Source records START

/-- The image stands in cells of the shared buffer until the device is ready, or the slot fails (R426). -/
def imageCells (len : Nat) (s : State) : State :=
  let n := ceilDiv len 256
  subF BUF_FREE.free 0 n (wr HBOOT.cells 0 n s)

/-- BOOT_IMAGE_READ_DONE (R426): the image of the slot has been read, or the flash could not be (`img` none: R424 check 2). -/
def imageRead (img : Option (List Nat)) (s : State) : State :=
  if rd HBOOT.phase 0 s ≠ 2 then s
  else
    let sl := rd HBOOT.slot 0 s
    let base := sl * 0x4000000
    match img with
    | none => slotFail 2 0 none false s
    | some img =>
      match imageCheck img s with
      | .error (why, rec, off) => slotFail why rec (off.map (base + ·)) false s
      | .ok rs =>
        let s := imageCells img.length (wr CFG_BOOT_LOG.skipped sl (min 7 (rs.filter skips).length) s)
        match recsApply rs [] (setL LCS.ent 4 [] (wr HREQ.count 0 0 s)) with
        | (some (why, r), _, s) => slotFail why r.idx (some (base + r.off)) true s
        | (none, marks, s) =>
          match setCommit 4 [] s with
          | (some (idx, _), s) =>
            let r := (marks.find? (fun m => idx < m.2)).map (·.1)
            slotFail 8 ((r.map (·.idx)).getD 0) (r.map (fun x => base + x.off)) true s
          | (none, s) =>
            trimInit (portsBegin s) |> wr HBOOT.phase 0 3 |> wr CFG_BOOT_STATUS.slot_in_use 0 sl |> wr CFG_BOOT_LOG.accepted sl 1
              |> wr CFG_BOOT_LOG.reason sl 0 |> wr HBOOT.stamp 0 (leNat ((img.drop 24).take 8)) |> auditPut false 10 0 sl 0 (0, hash12 img) whoImage

/-- FLASH_BURST_STALL during boot or the loading of an update fails the slot, or aborts the update, when no reissue is left (R430, R433). -/
def burstStall (addr : Nat) (s : State) : State :=
  if !flashReads s then s
  else
    let (last, s) := flashStall addr s
    if !last then s
    else if rd HBOOT.phase 0 s = 2 then slotFail 1 0 (some addr) false s
    else if rd RED_UPDATE_STATUS.phase 0 s = 1 then updAbort 1 s
    else flashEnd 1 s

/-! ### Stream requests of the image (R428) -/

/-- A hop of a stream request from its two words (R47). -/
def hopOf (a b : Nat) : HopReq :=
  ⟨part ADM_REQ_HOPA.device_id a, part ADM_REQ_HOPA.ingress_port a, part ADM_REQ_HOPA.egress_port a, part ADM_REQ_HOPB.sub_node b, part ADM_REQ_HOPB.queue b⟩

/-- The request the words of a STREAM_REQ record spell (R422). -/
def wordsReq (ws : List Nat) : StreamReq :=
  let w := fun k => ws.getD k 0
  ⟨w 0, part ADM_REQ_CLASS.class_ (w 1), part ADM_REQ_CLASS.frer (w 1), part ADM_REQ_IDENT.ident_ref (w 2), part ADM_REQ_FRAME.max_frame (w 3),
    part ADM_REQ_FRAME.min_frame (w 3), part ADM_REQ_RATE.rate (w 4), part ADM_REQ_BURST.burst (w 5), part ADM_REQ_DEADLINE.deadline (w 6),
    part ADM_REQ_CLASS.time_base (w 1), part ADM_REQ_CLASS.gated_queue (w 1), part ADM_REQ_SCHED.send_offset (w 7),
    (List.range (part ADM_REQ_CLASS.hop_count (w 1))).map (fun k => hopOf (w (8 + 2 * k)) (w (9 + 2 * k)))⟩

/-- Submit request `k` of the image: it carries no role (R445), so no envelope bears on it. -/
def reqSubmit (k : Nat) (s : State) : State :=
  admTake ⟨1, 2, [2, k], 0, ⟨0, 0, 0, 0, 0, 0, 0⟩, wordsReq (getL LREQ.words k s)⟩ (wr HREQ.state k 1 (setL LADM.img k [] s))

/-- The end of the 60 s, in TB0. -/
def reqEnd (s : State) : Nat := rd HBOOT.t0 0 s - 1 + 60000000000

/-- A request of the image has failed for good: STREAM_REQ_FAILED. -/
def reqFailed (k code : Nat) (s : State) : State :=
  wr HREQ.state k 0 s |> wr CFG_EVT.ev_boot 0 1 |> raise 0x0E04 [(getL LREQ.words k s).getD 0 0, code]

/-- A result has come in: PATH_UNREACHABLE or TIME_BASE within the 60 s waits for its next try, any other failure is raised. -/
def reqResult (k : Nat) (s : State) : State :=
  match getL LADM.img k s with
  | code :: _ =>
    let s := setL LADM.img k [] s
    if code = 0 then wr HREQ.state k 0 s
    else if (code = 0x0C || code = 0x0B) && now s < reqEnd s then wr HREQ.state k 2 s |> wr HREQ.code k code |> arm HREQ.due k 1000000000
    else reqFailed k code s
  | [] => s

/-- Results of the image's requests that have come in. -/
def reqNote (s : State) : State := forEach ((touched HREQ.state s).filter (fun k => rd HREQ.state k s = 1)) reqResult s

/-- STREAM_REQ_RETRY (R428): 1 s after it failed, request `k` is submitted again; the end of the 60 s comes first where that lies before. -/
def reqRetry (k : Nat) (s : State) : State :=
  if rd HREQ.state k s ≠ 2 then s
  else
    let due := rd HREQ.due k s - 1
    if reqEnd s ≤ max (now s) due then reqFailed k (rd HREQ.code k s) (passTo (reqEnd s) (disarm HREQ.due k s))
    else reqSubmit k (passTo due (disarm HREQ.due k s))

/-- BOOT_READY (R426): `ms` milliseconds after PWR_GOOD. -/
def bootDone (ms : Nat) (s : State) : State :=
  if rd HBOOT.phase 0 s ≠ 3 then s
  else
    let sl := rd CFG_BOOT_STATUS.slot_in_use 0 s
    let s := coresOn (addF BUF_FREE.free 0 (rd HBOOT.cells 0 s) s |> wr HBOOT.cells 0 0 |> wr HBOOT.phase 0 4 |> wr CFG_BOOT_STATUS.state 0 1 |> wr CFG_BOOT_STATUS.boot_ms 0 (min 2047 ms) |> wr HBOOT.t0 0 (now s + 1)
      |> raise 0x0E01 ([sl] ++ w64 (rd HBOOT.stamp 0 s) ++ [min 2047 ms]))
    reqNote (forEach (List.range (rd HREQ.count 0 s)) reqSubmit s)

/-! ### Update staging (R433) -/

/-- The rules of the slices. -/
def allRules (s : State) : List (Nat × List Nat) := mkind s.lists LRULE.rule.id

/-- Does a staged command leave tables and rules exactly as they stand? A rule of a slice at rest stands as its image leaves it (R332). -/
def leavesAll (l : List Nat) (s : State) : Bool :=
  let t := (recCmd l s).2
  let sl := l.getD 1 0
  if l.headD 0 = 1 && sliceHeld sl s then allRules (imgTake sl t) = allRules (imgTake sl s)
  else t.tbl = s.tbl && allRules t = allRules s

/-- The time a command takes, in ns: LPM INSERT 50 µs, every other 1 µs (R162, R138). -/
def cmdNs (l : List Nat) : Nat := if l.getD 0 0 = 0 && l.getD 1 0 = 1 && l.getD 2 0 % 16 = 3 then 50000 else 1000

/-- One record of the second pass: registers into the update change set, tables and rules that would change something, the rest kept for the swap. -/
def recStage (r : IRec) (s : State) : Bool × State :=
  if skips r then (true, s)
  else
    let cmd := fun (l : List Nat) (t : State) => if leavesAll l t then (true, t)
      else if 262144 < stageUsed t + cmdEntries l then (false, t)
      else (true, setL LCS.cmd 5 (getL LCS.cmd 5 t ++ [l.length] ++ l) t)
    match r.type with
    | 0x11 =>
      let (sls, idx, ws) := ruleParts r
      whileOk (fun sl t => cmd ([1, sl, idx] ++ ws) t) sls s
    | 0x20 =>
      let l := paramId r :: r.val.drop 4
      (true, setL LUPD.par 0 (getL LUPD.par 0 s ++ [l.length] ++ l) s)
    | 0x30 => (true, s)
    | 0x40 => (true, setL LUPD.patch 0 (getL LUPD.patch 0 s ++ [r.val.length - 4] ++ r.val.drop 4) s)
    | 0x10 => let (t, w, d) := tblParts r; cmd ([0, t, w] ++ d) s
    | 0x12 => let (t, w, d) := tblParts r; cmd ([0, t, w] ++ d) s
    | _ => whileOk (fun e t => if 262144 ≤ stageUsed t then (false, t) else (true, setL LCS.ent 5 (getL LCS.ent 5 t ++ [e.1, e.2.1, e.2.2]) t)) (regEntries r) s

/-- UPDATE_STAGED (R370, R433): both passes over the image of the other slot, `again` being what the second pass read; the update is ready or is aborted. -/
def updStaged (img again : List Nat) (s : State) : State :=
  if rd RED_UPDATE_STATUS.phase 0 s ≠ 1 then s
  else match imageCheck img s with
    | .error _ => updAbort 1 s
    | .ok rs =>
      if img ≠ again then updAbort 1 s
      else
        let (ok, s) := whileOk recStage rs s
        let ns := ((parts (getL LCS.cmd 5 s)).map cmdNs).sum
        if !ok || 60000 < ns then updAbort 1 s
        else wr RED_UPDATE_STATUS.phase 0 2 s |> wr HUPD.stamp 0 (leNat ((img.drop 24).take 8))
          |> auditPut false 10 0 (1 - rd CFG_BOOT_STATUS.slot_in_use 0 s) 1 (0, hash12 img) whoImage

Source records END

Problem statement:
Using only the listing above, restate exactly the lines from the line containing "def reqSubmit (k" through the line containing "s, in TB0. -/", both included.

Result for this task:
def reqSubmit (k : Nat) (s : State) : State :=
  admTake ⟨1, 2, [2, k], 0, ⟨0, 0, 0, 0, 0, 0, 0⟩, wordsReq (getL LREQ.words k s)⟩ (wr HREQ.state k 1 (setL LADM.img k [] s))

/-- The end of the 60 s, in TB0. -/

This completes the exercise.